Il governo Draghi è la nuova tappa del disfacimento della politica come l’abbiamo conosciuta. Una politica incapace di eseguire efficacemente gli ordini che vengono dall’alto e di rappresentare con un minimo di coerenza le istanze che vengono dal basso. Parlamento e partiti non sono mai stati davvero autoconsistenti ma ora appaiono del tutto inconsistenti. Già il primo governo Conte aveva impressionato per essere frutto di mera brama di potere, mettendo insieme due creature abbastanza incongrue ed inquietanti, che pretendevano di essere reciprocamente alternative come il M5s e la Lega. Dopo qualche rigurgito pesantemente razzista e una serie di misure clamorosamente inutili o dannose, vedi reddito di cittadinanza, il mostro a due teste è stato abbattuto dal Truce senza un vero perché.
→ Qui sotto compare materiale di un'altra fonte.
/-- R235, R98: preparing a message: after the host's moves M holds its bytes, MSG_LEN their count, every index of M
above the message reads as before, and no other register has changed. -/
def Obligations.PrepareFillsTheMessage : Prop :=
  ∀ (s : State) (bs : List Byte) (ms : List HostMove), bs.length < 2 ^ 32 →
    s.script = prepareMoves bs ++ ms →
    ∃ t, Host.Core.run core (bs.length + 1) s = .next t ∧
      Memory.message (State.mem t) bs.length = bs ∧ (State.msgLen t).toNat = bs.length ∧
      (∀ a, bs.length ≤ a → Memory.read (State.mem t) a = Memory.read s.mem a) ∧
      t = { s with script := ms, mem := State.mem t, msgLen := State.msgLen t, stable := State.stable t }

/-- R215: engines side by side: a step of one leaves every other as it was, and steps of two different ones can be
taken in either order. -/
def Obligations.EnginesDoNotDisturbEachOther : Prop :=
  (∀ (es es' : System) (i j : Nat), System.stepAt es i = .next es' → j ≠ i → es'[j]? = es[j]?) ∧
  ∀ (es e1 e2 e12 : System) (i j : Nat), i ≠ j → System.stepAt es i = .next e1 →
    System.stepAt e1 j = .next e12 → System.stepAt es j = .next e2 → System.stepAt e2 i = .next e12

/-! ### The parameters of the step (10_state.md R38) -/

/-- R38 (and 92_eei_decisions.md D9, D14): PTAB, and the serialisation, are parameters of the step function: at every
well-formed choice INI starts from its BASIS, ABS1 and ABS1A multiply by its PRIME, EMT writes its bytes; no other
instruction and no host access reads them; `exec` and `step` are the machine at the values taken (entries 11, 12). That
ABS1 and ABS1A take a DIGEST at or above 2^SIZE[SEL] is entry 31's choice, that a table that is not well-formed runs
(the clauses without that premise) entry 33's, OBUF's tail entry 14's, the host's moves entry 7's. -/
def Obligations.StepTakesTheTableAsParameter : Prop :=
  (∀ (i : Instr) (s : State), execWith params i s = exec i s) ∧ (∀ s : State, stepWith params s = step s) ∧
  params.wellFormed = true ∧
  (∀ (p : Config.Params) (s : State), s.script = [] → stepWith p s = execWith p (decode s.nextWord) s) ∧
  (∀ (p : Config.Params) (s : State) (m f l : Bool) (k : Fin 6), p.wellFormed = true → s.sel.toNat = k.val →
    (∃ t, execWith p (.ini m f l) s = .next t ∧ t.digest.toNat = p.ptab[k].basis ∧
      t = { s with digest := t.digest, idx := 0, phase := .absorb }) ∧
    (s.idx.toNat < s.nbytes.toNat → s.stable = true →
      (∃ t, execWith p (.abs1 f) s = .next t ∧
        t.digest.toNat = ((s.digest.toNat * p.ptab[k].prime) % 2 ^ (32 <<< k.val)) ^^^
          (Memory.byte s.mem s.idx.toNat).toNat ∧
        t.idx.toNat = s.idx.toNat + 1 ∧ t = { s with digest := t.digest, idx := t.idx }) ∧
      (∃ t, execWith p (.abs1a f) s = .next t ∧
        t.digest.toNat = ((s.digest.toNat ^^^ (Memory.byte s.mem s.idx.toNat).toNat) * p.ptab[k].prime) %
          2 ^ (32 <<< k.val) ∧
        t.idx.toNat = s.idx.toNat + 1 ∧ t = { s with digest := t.digest, idx := t.idx }))) ∧
  (∀ (p : Config.Params) (s : State) (m f l : Bool), ∃ t, execWith p (.emt m f l) s = .next t ∧
    (List.range t.olen.toNat).map (obufByte t.obuf) = ser p.serMode s.digest.toNat ∧
    t = { s with olen := t.olen, obuf := t.obuf, phase := .done, draws := t.draws }) ∧
  (∀ (p q : Config.Params) (i : Instr) (s : State), i.mnemonic ∉ ["INI", "ABS1", "ABS1A", "EMT"] →
    execWith p i s = execWith q i s) ∧
  (∀ (p q : Config.Params) (s : State) (m : HostMove), s.script.head? = some m → m ≠ .pass →
    (m = .wait → s.busy = false) → stepWith p s = stepWith q s)
end

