/-- Limb `i` of a number is the number shifted down by `i` limbs. -/
theorem limbsOf_eq_map_range (W n v : Nat) :
    limbsOf W n v = (List.range n).map fun i => BitVec.ofNat W (v >>> (W * i)) := by
  induction n generalizing v with
  | zero => rfl
  | succ n ih =>
    rw [limbsOf, ih, List.range_succ_eq_map, List.map_cons, List.map_map]
    simp [Function.comp_def, Nat.mul_succ, Nat.add_comm, Nat.shiftRight_add]

theorem digestLimbs_eq_limbsOf (d : BitVec 1024) : (List.range 32).map (digestLimb d) = limbsOf 32 32 d.toNat :=
  (limbsOf_eq_map_range 32 32 d.toNat).symm

/-- Settles O27: the 32 limbs of a number stand for its low 1024 bits, and DIGEST has no more. -/
theorem digestIsItsLimbs : Obligations.DigestIsItsLimbs := by
  intro d
  refine ⟨?_, digestLimbs_eq_limbsOf d⟩
  rw [digestLimbs_eq_limbsOf, limbsValue_limbsOf, show 32 * 32 = 1024 from rfl, BitVec.toNat_mod_cancel]

/-! ### The multiplier (R151 to R154) -/

/-- With `M` the greatest limb, the term is at most `M + M * M + M`, which is one below `(M + 1) * (M + 1)` (R154). -/
theorem mwTerm_lt {W : Nat} (r a p c : BitVec W) : mwTerm r a p c < 2 ^ W * 2 ^ W := by
  obtain ⟨M, hM⟩ : ∃ M, 2 ^ W = M + 1 := ⟨2 ^ W - 1, by have := Nat.two_pow_pos W; omega⟩
  have hle (x : BitVec W) : x.toNat ≤ M := Nat.le_of_lt_succ (x.isLt.trans_eq hM)
  have hprod : a.toNat * p.toNat ≤ M * M := Nat.mul_le_mul (hle a) (hle p)
  have hr := hle r
  have hc := hle c
  rw [hM, mwTerm, Nat.succ_mul_succ]
  omega

theorem mwTerm_shiftRight_lt {W : Nat} (r a p c : BitVec W) : mwTerm r a p c >>> W < 2 ^ W := by
  rw [Nat.shiftRight_eq_div_pow]
  exact Nat.div_lt_of_lt_mul (mwTerm_lt r a p c)

/-- Settles O25: the sum of a product of limbs and two limbs is below the square of `2 ^ W`. -/
theorem multiplierTermFitsTwoLimbs : Obligations.MultiplierTermFitsTwoLimbs := by
  intro W r a p c
  refine ⟨?_, mwTerm_shiftRight_lt r a p c⟩
  rw [Nat.two_mul, Nat.pow_add]
  exact mwTerm_lt r a p c

@[simp] theorem mwRow_length {W : Nat} (a : BitVec W) (r p : List (BitVec W)) (c : BitVec W) :
    (mwRow a r p c).length = r.length := by
  induction r generalizing p c with
  | nil => rfl
  | cons r rs ih =>
    cases p with
    | nil => rfl
    | cons p ps => rw [mwRow, List.length_cons, ih, List.length_cons]

@[simp] theorem mwRows_length {W : Nat} (a r p : List (BitVec W)) : (mwRows a r p).length = r.length := by
  induction a generalizing r with
  | nil => rfl
  | cons a as ih =>
    have hrow := mwRow_length a r p 0
    rw [mwRows]
    split
    case h_1 h => rw [← hrow, h]
    case h_2 h => rw [← hrow, h, List.length_cons, ih, List.length_cons]

/-- A congruence of the upper limbs, put above the same lowest limb. -/
theorem modEq_limb_above {W n u v : Nat} (h : u ≡ v [MOD 2 ^ (W * n)]) (x : Nat) :
    x + 2 ^ W * u ≡ x + 2 ^ W * v [MOD 2 ^ (W * (n + 1))] := by
  rw [Nat.mul_succ, Nat.add_comm (W * n), Nat.pow_add]
  exact (h.mul_left' (2 ^ W)).add_left x

/-- One row adds `a * p` and the carry to the columns: each column keeps the low limb of its term and hands the rest to
the next, and the carry out of the last is a multiple of the modulus (R152, R153). -/
theorem limbsValue_mwRow {W : Nat} (a : BitVec W) (r p : List (BitVec W)) (c : BitVec W) (h : r.length ≤ p.length) :
    limbsValue (mwRow a r p c) ≡ limbsValue r + a.toNat * limbsValue p + c.toNat [MOD 2 ^ (W * r.length)] := by
  induction r generalizing p c with
  | nil => simp [Nat.modEq_one]
  | cons r rs ih =>
    cases p with
    | nil => simp at h
    | cons p ps =>
      have hcarry : (BitVec.ofNat W (mwTerm r a p c >>> W)).toNat = mwTerm r a p c / 2 ^ W := by
        rw [BitVec.toNat_ofNat, Nat.mod_eq_of_lt (mwTerm_shiftRight_lt r a p c), Nat.shiftRight_eq_div_pow]
      have hrest := ih ps (BitVec.ofNat W (mwTerm r a p c >>> W)) (Nat.le_of_succ_le_succ h)
      rw [hcarry] at hrest
      have hsplit : mwTerm r a p c % 2 ^ W + 2 ^ W * (mwTerm r a p c / 2 ^ W) = mwTerm r a p c := Nat.mod_add_div ..
      rw [mwRow, limbsValue_cons, BitVec.toNat_ofNat]
      refine (modEq_limb_above hrest _).trans (congrArg (· % _) ?_)
      rw [Nat.mul_add, Nat.add_left_comm, hsplit, mwTerm, limbsValue_cons, limbsValue_cons]
      ring

/-- The rows add the whole product: what row 0 leaves above column 0 takes the rows of the other limbs (R152). -/
theorem limbsValue_mwRows {W : Nat} (a r p : List (BitVec W)) (h : r.length ≤ p.length) :
    limbsValue (mwRows a r p) ≡ limbsValue r + limbsValue a * limbsValue p [MOD 2 ^ (W * r.length)] := by
  induction a generalizing r with
  | nil =>
    rw [mwRows, limbsValue_nil, Nat.zero_mul, Nat.add_zero]
  | cons a as ih =>
    have hrow := limbsValue_mwRow a r p 0 h
    have hlen := mwRow_length a r p 0
    rw [mwRows]
    cases hr : mwRow a r p 0 with
    | nil =>
      rw [← hlen, hr]
      exact Nat.modEq_one
    | cons r0 rs =>
      rw [hr] at hrow hlen
      have hrest := ih rs (by rw [← hlen, List.length_cons] at h; omega)
      rw [← hlen] at hrow ⊢
      calc limbsValue (r0 :: mwRows as rs p)
          ≡ r0.toNat + 2 ^ W * (limbsValue rs + limbsValue as * limbsValue p) [MOD 2 ^ (W * (rs.length + 1))] :=
            modEq_limb_above hrest _
        _ = limbsValue (r0 :: rs) + 2 ^ W * limbsValue as * limbsValue p := by rw [limbsValue_cons]; ring
        _ ≡ limbsValue r + a.toNat * limbsValue p + 0 + 2 ^ W * limbsValue as * limbsValue p
            [MOD 2 ^ (W * (rs.length + 1))] := hrow.add_right _
        _ = limbsValue r + limbsValue (a :: as) * limbsValue p := by rw [limbsValue_cons]; ring

@[simp] theorem mwMul_length {W : Nat} (a p : List (BitVec W)) : (mwMul a p).length = a.length := by
  rw [mwMul, mwRows_length, List.length_replicate]

/-- The value of the truncated multiplier (R152). -/
theorem limbsValue_mwMul {W : Nat} {a p : List (BitVec W)} (h : a.length = p.length) :
    limbsValue (mwMul a p) = (limbsValue a * limbsValue p) % 2 ^ (W * a.length) := by
  have hmod := limbsValue_mwRows a (List.replicate a.length 0) p (by rw [List.length_replicate, h])
  rw [limbsValue_replicate_zero, Nat.zero_add, List.length_replicate] at hmod
  have hlt := limbsValue_lt (mwMul a p)
  rw [mwMul_length] at hlt
  exact (Nat.mod_eq_of_lt hlt).symm.trans hmod

theorem canonSize_eq_limbs (k : Fin 6) : canonSize k = 32 * 2 ^ k.val := Nat.shiftLeft_eq ..

/-- The multiplier on the limbs of a digest and of a prime realises `mulp` (R152). -/
theorem limbsValue_mwMul_limbsOf (k : Fin 6) (d : Nat) :
    limbsValue (mwMul (limbsOf 32 (2 ^ k.val) d) (limbsOf 32 (2 ^ k.val) ptab[k].prime)) = mulp ptab k d := by
  rw [limbsValue_mwMul (by simp), limbsOf_length, limbsValue_limbsOf, limbsValue_limbsOf, ← Nat.mul_mod,
    ← canonSize_eq_limbs, mulp]

/-- Settles O24: each row adds one limb's product to the columns, modulo the weight of the column that is not formed. -/
theorem multiplierValue : Obligations.MultiplierValue :=
  ⟨fun _ a p h => ⟨mwMul_length a p, limbsValue_mwMul h⟩, fun k d _ => limbsValue_mwMul_limbsOf k d⟩

/-! ### The shift-and-add form (R158) -/

/-- The shape of the primes: two powers of two and a byte (10_state.md R41). -/
theorem prime_eq_two_powers_add_byte : ∀ e ∈ ([(0, 24, 0x93), (1, 40, 0xb3), (2, 88, 0x3b), (3, 168, 0x63),
    (4, 344, 0x57), (5, 680, 0x8d)] : List (Fin 6 × Nat × Nat)), ptab[e.1].prime = 2 ^ e.2.1 + 2 ^ 8 + e.2.2 := by
  decide +kernel

/-- Settles O26: the product with a sum is the sum of the products, and a product with a power of two is a shift. -/
theorem shiftAndAddMultiplier : Obligations.ShiftAndAddMultiplier := by
  intro k d t c h
  have hprime : ptab[k].prime = 2 ^ t + 2 ^ 8 + c := prime_eq_two_powers_add_byte _ h
  rw [mulp, canonSize, hprime, Nat.mul_add, Nat.mul_add, Nat.shiftLeft_eq d t, Nat.shiftLeft_eq d 8]

/-! ### The byte-mix step on limbs (R157) -/

/-- An XOR with a number that fits in limb 0 leaves the limbs above as they are. -/
theorem xor_lowest_limb {W x b : Nat} (hx : x < 2 ^ W) (hb : b < 2 ^ W) (v : Nat) :
    (x + 2 ^ W * v) ^^^ b = (x ^^^ b) + 2 ^ W * v := by
  have hxb : x ^^^ b < 2 ^ W := Nat.xor_lt_two_pow hx hb
  have hdiv : ((x + 2 ^ W * v) ^^^ b) / 2 ^ W = v := by
    rw [Nat.xor_div_two_pow, Nat.add_mul_div_left _ _ (Nat.two_pow_pos W), Nat.div_eq_of_lt hx, Nat.div_eq_of_lt hb,
      Nat.zero_add, Nat.xor_zero]
  have hmod : ((x + 2 ^ W * v) ^^^ b) % 2 ^ W = x ^^^ b := by
    rw [Nat.xor_mod_two_pow, Nat.add_mul_mod_self_left, ← Nat.xor_mod_two_pow, Nat.mod_eq_of_lt hxb]
  rw [← Nat.mod_add_div ((x + 2 ^ W * v) ^^^ b) (2 ^ W), hdiv, hmod]

/-- Settles O28: a byte fits in limb 0. -/
theorem xorbOnLimbs : Obligations.XorbOnLimbs := by
  intro W b x xs hW
  have hb : b.toNat < 2 ^ W := b.isLt.trans_le (Nat.pow_le_pow_right (by decide) hW)
  refine ⟨rfl, ?_⟩
  rw [xorb_byte, xorbLimbs, limbsValue_cons, limbsValue_cons, xor_lowest_limb x.isLt hb, BitVec.toNat_xor,
    BitVec.toNat_setWidth, Nat.mod_eq_of_lt hb]

/-! ### The XOR-fold on limbs (R156) -/

@[simp] theorem foldLimbs_length {W : Nat} (x : List (BitVec W)) (t : Nat) : (foldLimbs x t).length = x.length := by
  simp [foldLimbs]

/-- A limb of the number shifted down by `W * q + s` takes its lower bits from limb `j + q` and its upper bits from the
limb above. -/
theorem shiftedLimb_getLsbD {W s b : Nat} (hs : s < W) (hb : b < W) (x : List (BitVec W)) (j q : Nat) :
    ((x.getD (j + q) 0 >>> s) ||| (x.getD (j + q + 1) 0 <<< (W - s))).getLsbD b =
      (limbsValue x).testBit (W * j + b + (W * q + s)) := by
  have hj : W * j + b + (W * q + s) = W * (j + q) + (s + b) := by rw [Nat.mul_add]; omega
  rw [hj, BitVec.getLsbD_or, BitVec.getLsbD_ushiftRight, BitVec.getLsbD_shiftLeft]
  rcases Nat.lt_or_ge (s + b) W with hlow | hhigh
  · rw [limbsValue_testBit hlow, decide_eq_true (by omega : b < W - s)]
    simp
  · have hcarry : W * (j + q) + (s + b) = W * (j + q + 1) + (b - (W - s)) := by rw [Nat.mul_succ]; omega
    rw [hcarry, limbsValue_testBit (by omega), BitVec.getLsbD_of_ge _ _ hhigh, decide_eq_false (by omega : ¬ b < W - s)]
    simp [hb]

/-- Bit `b` of limb `j` of the fold: the limbs above limb `t / W` are cleared, and in that limb the bits from `t % W`
up, which together are the bits from `t` up. -/
theorem foldLimbs_getLsbD {W b : Nat} (hb : b < W) (x : List (BitVec W)) (t : Nat) {j : Nat} (hj : j < x.length) :
    ((foldLimbs x t).getD j 0).getLsbD b =
      (decide (W * j + b < t) &&
        ((limbsValue x).testBit (W * j + b) ^^ (limbsValue x).testBit (W * j + b + t))) := by
  have hW : 0 < W := by omega
  have hs : t % W < W := Nat.mod_lt t hW
  have ht : W * (t / W) + t % W = t := Nat.div_add_mod t W
  have hshift := shiftedLimb_getLsbD hs hb x j (t / W)
  rw [ht] at hshift
  rw [limbsValue_testBit hb, ← hshift]
  simp only [foldLimbs, List.getD_eq_getElem?_getD, List.getElem?_map, List.getElem?_range hj, Option.map_some,
    Option.getD_some]
  rcases Nat.lt_trichotomy j (t / W) with hlt | heq | hgt
  · have hle : W * (j + 1) ≤ W * (t / W) := Nat.mul_le_mul_left W hlt
    rw [if_neg (by omega), if_neg (by omega), decide_eq_true (by rw [Nat.mul_succ] at hle; omega : W * j + b < t),
      Bool.true_and, BitVec.getLsbD_xor]
  · have hmask : decide (W * j + b < t) = decide (b < t % W) := decide_eq_decide.mpr (by rw [heq]; omega)
    rw [if_neg (by omega), if_pos heq, BitVec.getLsbD_and, BitVec.getLsbD_xor, BitVec.getLsbD_ofNat,
      Nat.testBit_two_pow_sub_one, decide_eq_true hb, Bool.true_and, hmask, Bool.and_comm]
  · have hle : W * (t / W + 1) ≤ W * j := Nat.mul_le_mul_left W hgt
    rw [if_pos hgt, decide_eq_false (by rw [Nat.mul_succ] at hle; omega : ¬ W * j + b < t), Bool.false_and]
    exact BitVec.getLsbD_zero

/-- Settles O29: bit by bit; beyond the limbs both numbers have none. -/
theorem foldOnLimbs : Obligations.FoldOnLimbs := by
  intro W x t _ ht
  have hW : 0 < W := Nat.pos_of_mul_pos_right (Nat.zero_lt_of_lt ht)
  refine ⟨foldLimbs_length x t, Nat.eq_of_testBit_eq fun i => ?_⟩
  rw [xorFold_testBit]
  obtain ⟨j, b, hb, rfl⟩ : ∃ j b, b < W ∧ i = W * j + b := ⟨i / W, i % W, Nat.mod_lt i hW, (Nat.div_add_mod i W).symm⟩
  rw [limbsValue_testBit hb]
  rcases Nat.lt_or_ge j x.length with hj | hj
  · exact foldLimbs_getLsbD hb x t hj
  · have hle : W * x.length ≤ W * j := Nat.mul_le_mul_left W hj
    rw [List.getD_eq_default _ _ (by simpa using hj), decide_eq_false (by omega : ¬ W * j + b < t), Bool.false_and]
    exact BitVec.getLsbD_zero

end Sys2Proof.Machine
end

section
/-! PROOF. The error UnsupportedLength is raised by the length check of SEL and by nothing else (60_exceptions.md R201,
R203). -/

namespace Sys2Proof.Machine

open Sys2Proof

/-- Every way into ERROR: PHASE was ERROR already, or SEL found no size for the length. -/
theorem Turned.phase_error {p : Config.Params} {s t : State} (h : Turned p s t) (ht : t.phase = .error) :
    s.phase = .error ∨ (s.phase = .select ∧ select s.lenVal = none) := by
  cases h with
  | rest => exact .inl ht
  | selError hp hsel => exact .inr ⟨hp, hsel⟩
  | abs => exact .inl ht
  | start | sel | ini | fld | emt => cases ht
  | absx =>
    rw [State.leaveLoop_phase] at ht
    split_ifs at ht

/-- In SELECT the engine's turn completes whether a size is selected or not. -/
theorem exists_turned_of_select (p : Config.Params) {s : State} (hp : s.phase = .select) :
    ∃ t, Turned p s t ∧ (t.phase = .error ↔ select s.lenVal = none) := by
  cases hsel : select s.lenVal with
  | some c => exact ⟨_, .sel hp c hsel, by simp⟩
  | none => exact ⟨_, .selError hp hsel, by simp⟩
Poi è stata la volta di quello che sul momento sembrava il meno peggio, soprattutto grazie alla determinazione occasionale dell’avvocato del popolo: così nasceva un’altra macedonia indigeribile di cinque stelle in perenne crisi di identità e quel 20% e passa di vuoto progettuale che è il Pd. Il Conte 2 ha provato a fare qualcosa contro la pandemia, mentre non mutava in sostanza l’atteggiamento disumano verso gli immigrati. Ci siamo accorti così che il meno peggio… è peggio. Il tavolo è stato rovesciato dallo stesso che lo aveva imbandito. Un po’ a caccia di visibilità un po’ frustrato Matteo Renzi ha di nuovo fatto ciò che gli riesce meglio: rendersi inviso a tutti.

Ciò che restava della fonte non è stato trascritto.